Travel photography: Portraits

Every couple of days, I get an email from the Digital Photography School that has links to photography tips. I often don’t completely agree with the tips, but what I do agree with is the overriding principal of mindful photography. While we might not always agree on how to accomplish something, we always agree that it starts with knowing what we want to accomplish,. Recently, in an article on Street Portraits, I read Before approaching a person to ask him or her if you can take a photo, have your settings spot on. When they say yes, lift your arms and snap snap snap, say thank you, and walk away. Easy.

I have learned to take a different approach. Years ago, I signed up for a class in Portrait Photography at  the Omega Institute. The course was cheap, but getting there was  – with airfare to New York and then driving to Rhinebeck  – too dear and I never got to the class. But the sub line, A portrait is an artifact of a relationship., has transformed my travel photography.

Ever since, I have slowed down. When I see an interesting local, rather than try to grab a shot or shoot as fast as possible, I stop to ask. I try to to banter back and forth a little bit, even if it is only with sign language.
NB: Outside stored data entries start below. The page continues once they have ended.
-- ==== Sys2Proof/Machine/Tile.lean ====
section
/-! DEFINITION. Tiles: operand layouts, the product of R202, and the result of each matrix command from its inputs
(R198, R202, R342, R345, R346, R349 to R352, R354). -/

namespace Sys2Proof.Machine

/-! Operand tiles (R198, R342). A tile is a number: its rows, byte 0 lowest. -/

/-- K per command of a format. -/
def mxK (fmt : Nat) : Nat := if fmt = 1 then 32 else if fmt = 6 then 128 else if fmt = 7 then 256 else 64
/-- Scratchpad rows of a dense operand tile. -/
def mxRows (fmt : Nat) : Nat := if fmt = 5 then 18 else if fmt = 6 then 24 else if fmt = 7 then 32 else 16
/-- Rows joined, the first lowest. -/
def joinRows : List Row → Nat
  | [] => 0
  | r :: rs => r.toNat + 2 ^ 1024 * joinRows rs
/-- Element k of tile row t of an operand with `depth` elements a row, decoded exactly. -/
def mxElem (fmt depth tile t k : Nat) : FVal :=
  if 5 ≤ fmt then
    let n := 8 * pleatBytes (pleatM fmt)
    pleatVal (pleatM fmt) (tile / 2 ^ (n * (t * (depth / 16) + k / 16)) % 2 ^ n) (k % 16)
  else
    let w := fmtWidth fmt
    decodeFp (fpOf fmt) (tile / 2 ^ (w * (t * depth + k)) % 2 ^ w)
/-- A value as FP32 bits. -/
def fp32Of (v : FVal) : Nat := (encodeFp fp32 .rne v).1
/-- A row of 32 words. -/
def rowOf (f : Nat → Nat) : Row := BitVec.ofNat 1024 (packRegs 32 f 32)
/-- Element [i][j] of a tile of FP32 rows. -/
def tl (t : List Row) (i j : Nat) : Nat := lane (t.getD i 0) j
/-- A tile from its elements. -/
def tileOf (f : Nat → Nat → Nat) : List Row := (List.range 32).map fun i => rowOf (f i)
/-- A NaN made canonical. -/
def canonNan (x : Nat) : Nat := (canon32 x).1

/-! The chunk sum (R202). -/

/-- floor(log2) of a nonzero product. -/
def prodLog (m : Nat) (e : Int) : Int := e + (Nat.log2 m : Int)
def prodExp : FVal → Option Int
  | .fin _ m e => if m = 0 then none else some (prodLog m e)
  | _ => none
def maxI : List Int → Option Int
  | [] => none
  | x :: xs => match maxI xs with | none => some x | some y => some (max x y)
/-- A product truncated toward zero to a window whose least bit is 2^lo. -/
def truncAt (lo : Int) : FVal → Int
  | .fin neg m e =>
    let x : Nat := if lo ≤ e then m * 2 ^ (e - lo).toNat else m / 2 ^ (lo - e).toNat
    if neg then -(x : Int) else x
  | _ => 0
def minExp : List FVal → Int
  | [] => 0
  | .fin _ _ e :: xs => min e (minExp xs)
  | _ :: xs => minExp xs
/-- One chunk of exact products: its binary32 value and whether the chunk register saturated. -/
def chunkSum (ps : List FVal) : Nat × Bool :=
  if ps.any FVal.isNan then (fp32.nanBits, false)
  else
    let inf := ps.filter FVal.isInf
    if !inf.isEmpty then
      (if inf.any FVal.neg && inf.any (fun v => !v.neg) then fp32.nanBits else if inf.any FVal.neg then 0xFF800000 else 0x7F800000, false)
    else
      match maxI (ps.filterMap prodExp) with
      | none => (0, false)
      | some emax =>
        let S := ps.foldl (fun a p => a + truncAt (emax - 31) p) 0
        let lo := minExp ps
        let sat := decide (2 ^ 39 ≤ S.natAbs)
        let neg := if sat then decide (ps.foldl (fun a p => a + truncAt lo p) 0 < 0) else decide (S < 0)
        let mag := if sat then 2 ^ 39 - 1 else S.natAbs
        (if mag = 0 then 0 else fp32Of (.fin neg mag (emax - 31)), sat)

/-- Chunks of n positions accumulated in ascending k: `left` positions from k on; a pruned position forms no product. -/
def chunks (n : Nat) (p : Nat → Option FVal) : Nat → Nat → Nat → Nat × Bool → Nat × Bool
  | 0, _, _, acc => acc
  | fuel + 1, k, left, acc =>
    if left = 0 then acc
    else
      let m := min n left
      let c := chunkSum ((List.range m).filterMap fun i => p (k + i))
      chunks n p fuel (k + m) (left - m) (add32 acc.1 c.1, acc.2 || c.2)
/-- The chunk interval of a PI code. -/
def piOf (c : Nat) : Nat := 32 * 2 ^ c
/-- The element of R202 over `depth` positions: K is the command's (R198). -/
def dotOf (pi K depth : Nat) (p : Nat → Option FVal) (acc : Nat) : Nat × Bool :=
  let n := min pi K
  let r := chunks n p (depth / n + 1) 0 depth (acc, false)
  (canonNan r.1, r.2)

/-! Sparse operands (R346). -/

/-- Position of the n-th set bit (n is 0 or 1) of a nibble, if it has one. -/
def nthBit (nib n : Nat) : Option Nat := ((List.range 4).filter fun b => nib / 2 ^ b % 2 == 1)[n]?
/-- The stored element that stands at expanded position p of row i, if any. -/
def sparseAt (K M i p : Nat) : Option Nat :=
  let g := p / 4
  let nib := M / 2 ^ (8 * (i * (K / 4) + g / 2) + 4 * (g % 2)) % 16
  if nthBit nib 0 = some (p % 4) then some (2 * g) else if nthBit nib 1 = some (p % 4) then some (2 * g + 1) else none

/-! Results. -/

/-- What a matrix command writes: rows of its tile, scratchpad rows, vector registers, and whether the chunk register
saturated. -/
structure MxOut where
  tile : List (Nat × Row)
  sp : List (Nat × Row)
  regs : List (Nat × Row)
  sat : Bool
  deriving DecidableEq, Repr

def noOut : MxOut := ⟨[], [], [], false⟩
/-- All 32 rows of a tile. -/
def wholeTile (t : List Row) : MxOut := ⟨(List.range 32).map fun i => (i, t.getD i 0), [], [], false⟩

/-- The tree of R322 over the 32 values of f. -/
def tree32 (op : Nat → Nat → Nat) (f : Nat → Nat) : Nat :=
  ((treeFold (fun x y => (op x y, 0)) 5 ((List.range 32).map fun l => some (f l)) 0).1).getD 0
def treeSum (f : Nat → Nat) : Nat := tree32 add32 f
def treeMax (f : Nat → Nat) : Nat := tree32 (fun x y => (fpMinMax fp32 true x y).1) f
/-- 2^−5. -/
def inv32 : Nat := 0x3D000000
/-- The square of a value, rounded. -/
def sq32 (x : Nat) : Nat := mul32 x x

/-- TACT's functions (R350). -/
def tactFn (fn x : Nat) : Nat :=
  match fn with
  | 0 =>
    match decodeFp fp32 x with
    | .nan _ => fp32.nanBits
    | v => if v.neg || v.isZero then 0 else x
  | 1 =>
    match decodeFp fp32 x with
    | .nan _ => fp32.nanBits
    | .inf neg => if neg then 0x80000000 else 0x7F800000
    | .fin neg m e => if m = 0 then x else fp32Of (siluV neg m e)
  | 2 => (fnUnit .tanh x).1
  | 3 => (fnUnit .sigm x).1
  | _ => (fnUnit .exp x).1

/-- A scale factor of TSCALE: x × 2^(e − 127), a NaN with e = 0xFF (R350). -/
def scaleBy (x e : Nat) : Nat := if e = 255 then fp32.nanBits else (fpScalb fp32 .rne x ((e : Int) - 127)).1

/-- The steps of TNORM on one row: d, g (R352). -/
def normD (fn : Nat) (r : Nat → Nat) (j : Nat) : Nat := if fn = 0 then r j else sub32 (r j) (mul32 (treeSum r) inv32)
def normG (fn eps : Nat) (r : Nat → Nat) : Nat :=
  (fnUnit .rsqrt (add32 (mul32 (treeSum fun j => sq32 (normD fn r j)) inv32) eps)).1

/-- The inputs of TMUL and TMULS: element products at position k of [i][j]. -/
def prodAt (op : Nat) (a : XArgs) (A B M i j k : Nat) : Option FVal :=
  let K := mxK a.fmta.toNat
  if op = 2 then
    (sparseAt K M i k).map fun p =>
      (mulV (mxElem a.fmta.toNat K A i p) (mxElem a.fmtb.toNat (2 * K) B j k)).1
  else some (mulV (mxElem a.fmta.toNat K A i k) (mxElem a.fmtb.toNat K B j k)).1

def mulProd (w : WinEnt) (A B M i j k : Nat) : Option FVal := prodAt w.c.op w.c.a A B M i j k

/-- Rows that TMUL and TMULS write (R345): the captured limit. -/
def rowLimit (c : MxCmd) : Nat :=
  if c.a.ga || c.a.gb then min (trF c.desc 0x22 1) 32
  else if c.op = 1 ∧ c.a.s ≠ 0 then min c.sval.toNat 32
  else 32

/-- TMUL and TMULS (R345, R346) (DEDUCED, log 90). -/
def outMul (w : WinEnt) : MxOut :=
  let a := w.c.a
  let K := mxK a.fmta.toNat
  let A := joinRows w.arows
  let B := joinRows w.brows
  let M := joinRows w.mrows
  let depth := if w.c.op = 2 then 2 * K else K
  let el (i j : Nat) := dotOf (piOf a.pi.toNat) K depth (mulProd w A B M i j) (if a.acc then tl w.accIn i j else 0)
  let r := rowLimit w.c
  ⟨(List.range r).map fun i => (i, rowOf fun j => (el i j).1), [], [],
    (List.range r).any fun i => (List.range 32).any fun j => (el i j).2⟩

/-- Element [i][j] of packed FP32 or BF16 rows, widened, a NaN to the canonical one (R191, R192, R349). -/
def packed32 (fmt tile i j : Nat) : Nat :=
  if fmt = 1 then canonNan (tile / 2 ^ (16 * (32 * i + j)) % 2 ^ 16 * 2 ^ 16) else tile / 2 ^ (32 * (32 * i + j)) % 2 ^ 32
/-- A loaded value, or with accumulate the sum (R349). -/
def accumTo (acc : Bool) (old x : Nat) : Nat := if acc then add32 old x else x

/-- TSTA: the tile converted and packed from a row on (R349). -/
def outSta (w : WinEnt) : MxOut :=
  let f := w.c.a.fmta.toNat
  let bits := fmtWidth f
  let el (n : Nat) : Nat :=
    let x := tl w.accIn (n / 32) (n % 32)
    let v := decodeFp fp32 x
    let r := encodeFp (fpOf f) .rne v
    if f = 0 then (if v.isNan then fp32.nanBits else x)
    else if w.c.a.fn.toNat % 2 = 1 then (saturate (fpOf f) v r).1 else r.1
  let per := 1024 / bits
  ⟨[], (List.range bits).map fun t =>
    ((w.c.a.arow.toNat + t) % Config.spRows, BitVec.ofNat 1024 (packRegs bits (fun n => el (t * per + n)) per)), [], false⟩

/-- TBIAS's row element n. -/
def biasAt (w : WinEnt) (n : Nat) : Nat :=
  let r := (w.arows.headD 0).toNat
  if w.c.a.fmta.toNat = 1 then fp32Of (mxElem 1 32 r 0 n) else r / 2 ^ (32 * n) % 2 ^ 32

/-- TRED's row (R351). -/
def outRed (w : WinEnt) : MxOut :=
  let x := tl w.accIn
  let el (q : Nat) : Nat :=
    match w.c.a.fn.toNat with
    | 0 => treeSum fun j => x q j
    | 1 => treeSum fun i => x i q
    | 2 => treeMax fun j => x q j
    | 3 => treeMax fun i => x i q
    | _ => treeSum fun j => sq32 (x q j)
  ⟨[], [(w.c.a.arow.toNat % Config.spRows, rowOf el)], [], false⟩

/-- Byte n of the captured scale register. -/
def scaleByte (w : WinEnt) (n : Nat) : Nat := w.c.kreg.toNat / 2 ^ (8 * n) % 256

/-- What a command writes, from its inputs alone: arows holds A, source rows, bias row, source registers or the source tile,
brows B, mrows the metadata and accIn the tile T (R345 to R352). A KAT's tile is compared and written nowhere (R214). -/
def mxOut (w : WinEnt) : MxOut :=
  let a := w.c.a
  let x := tl w.accIn
  let y := tl w.arows
  match w.c.op with
  | 1 | 2 => outMul w
  | 3 => wholeTile (tileOf fun _ _ => 0)
  | 4 =>
    let A := joinRows w.arows
    wholeTile (tileOf fun i j => accumTo a.acc (x i j) (packed32 a.fmta.toNat A i j))
  | 5 => outSta w
  | 6 => ⟨[], [], (List.range 32).map fun i => (w.c.regs.getD i 0, w.accIn.getD i 0), false⟩
  | 7 => wholeTile (tileOf fun i j => accumTo a.acc (x i j) (y i j))
  | 8 => wholeTile (tileOf fun i j => add32 (x i j) (y i j))
  | 9 => wholeTile (tileOf fun i j => scaleBy (x i j) (scaleByte w (if a.s.toNat / 32 % 2 = 1 then j else i)))
  | 10 => wholeTile (tileOf fun i j => add32 (x i j) (biasAt w (if a.fn.toNat % 2 = 1 then i else j)))
  | 11 => wholeTile (tileOf fun i j => tactFn a.fn.toNat (x i j))
  | 12 => outRed w
  | 13 => wholeTile (tileOf fun i j => y j i)
  | 14 => wholeTile (tileOf fun i j => mul32 (normD a.fn.toNat (x i) j) (normG a.fn.toNat (w.c.sval.toNat % 2 ^ 32) (x i)))
  | 15 => wholeTile (tileOf fun i j => y i j)
  | _ => noOut

/-! Known-answer tiles (R353, R354). -/

/-- One step of the generator. -/
def katNext (x : Nat) : Nat :=
  let x := (x ^^^ (x * 2 ^ 13)) % 2 ^ 32
  let x := x ^^^ (x / 2 ^ 17)
  (x ^^^ (x * 2 ^ 5)) % 2 ^ 32
/-- n draws of four bytes: what they give as one number, and the state after them. -/
def katDraw : Nat → Nat → Nat × Nat
  | 0, x => (0, x)
  | n + 1, x => let y := katNext x; let r := katDraw n y; (y + 2 ^ 32 * r.1, r.2)
/-- The formats of a pattern. -/
def katFmt (pattern : Nat) : Nat := if pattern = 0 then 1 else if pattern = 1 then 3 else if pattern = 2 then 6 else 7
/-- A drawn operand adjusted so that every element is finite. -/
def katAdjust (pattern bytes x : Nat) : Nat :=
  match pattern with
  | 0 => packRegs 16 (fun i => (x / 2 ^ (16 * i) % 2 ^ 16 &&& 0x80FF) ||| 0x3F00) (bytes / 2)
  | 1 => packRegs 8 (fun i => (x / 2 ^ (8 * i) % 2 ^ 8 &&& 0x87) ||| 0x30) bytes
  | _ =>
    let n := if pattern = 2 then 12 else 8
    packRegs 8 (fun i => if i % n = 0 then 0x7F else x / 2 ^ (8 * i) % 2 ^ 8) bytes
/-- Both operands of a KAT. -/
def katOps (pattern seed : Nat) : Nat × Nat :=
  let bytes := mxRows (katFmt pattern) * 128
  let a := katDraw (bytes / 4) (seed * 2 ^ 16 + (seed ^^^ 0xA5A5))
  let b := katDraw (bytes / 4) a.2
  (katAdjust pattern bytes a.1, katAdjust pattern bytes b.1)
/-- The rows of a number. -/
def rowsOf (x n : Nat) : List Row := (List.range n).map fun i => BitVec.ofNat 1024 (x / 2 ^ (1024 * i))

/-- One bit of the reflected CRC-32C. -/
def crcBit (c : Nat) : Nat := if c % 2 = 1 then (c / 2) ^^^ 0x82F63B78 else c / 2
def crcByte (c b : Nat) : Nat := crcBit (crcBit (crcBit (crcBit (crcBit (crcBit (crcBit (crcBit (c ^^^ b))))))))
/-- The register after n bytes of x, lowest first. -/
def crcFrom (c x : Nat) : Nat → Nat
  | 0 => c
  | n + 1 => crcFrom (crcByte c (x % 256)) (x / 256) n
/-- CRC-32C of n bytes (R354): initial value all-ones, final complement. -/
def crc32c (x n : Nat) : W32 := BitVec.ofNat 32 (crcFrom 0xFFFFFFFF x n ^^^ 0xFFFFFFFF)
/-- The CRC-32C of a result's rows: a whole tile of 4 KiB for tile results. -/
def outCrc (w : WinEnt) (o : MxOut) : W32 :=
  let rows := if !o.tile.isEmpty then (List.range 32).map fun i => (o.tile.find? (·.1 == i)).elim (w.accIn.getD i 0) (·.2)
    else o.sp.map (·.2) ++ o.regs.map (·.2)
  crc32c (joinRows rows) (128 * rows.length)

end Sys2Proof.Machine
end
I establish a mini relationship. Counter intuitively, when I used to be as quick as possible, it was often an intrusion, I was obviously trying to steel a photo; by having a relationship, even if only for five minutes, I honor the person. This is especially true when traveling in countries where people normally don’t like their picture being taken.

I have gone from a fifty tries and three successes – using the term success very loosely –  to ten tries and ten successes. I know that the woman above is named Maria and she comes from Nebaj, Guatemala, that she was raised in an orphanage and her sister orphan is also named Maria. I know that they find humor in calling themselves sisters and both having the same name.

Here are several samples:


5 thoughts on “Travel photography: Portraits

  1. Steve: Beautiful work. Check out a blog called This guy has become quite famous reporting on street fashion or rather documenting it. What I find now is that he has morphed into this really amazing photographer. It is not so much the clothes now but the entire composition. His work though spontaneous is contextual and he seems to capture the personalit while he documents it. The compositions are simple yet if studied can really tell a lot.

    By the way…they say that the reason folk in far away places don’t like being photographed is that they believe/believed that the camera steals their soul!

  2. I have heard that stealing the soul business too, Eileen, but I have never run into it. One time, actually when I was photographing Maria’s sister, a German woman tried to stand next to me to also take her picture and Maria – the sister – said “No, no!” and turned away. Then she looked at me and said something like “Si, mi amigo” and I went back to shooting.

    Another time I was shooting a group of women, one of whom, had a veil that completely covered her head. I told the translator that I wouldn’t take her picture if she didn’t want me to and she told the translator that “Yes, she wanted her picture taken.” Maybe that is the secret – I let the portraitee have all the power. I am totally OK with not taking their picture.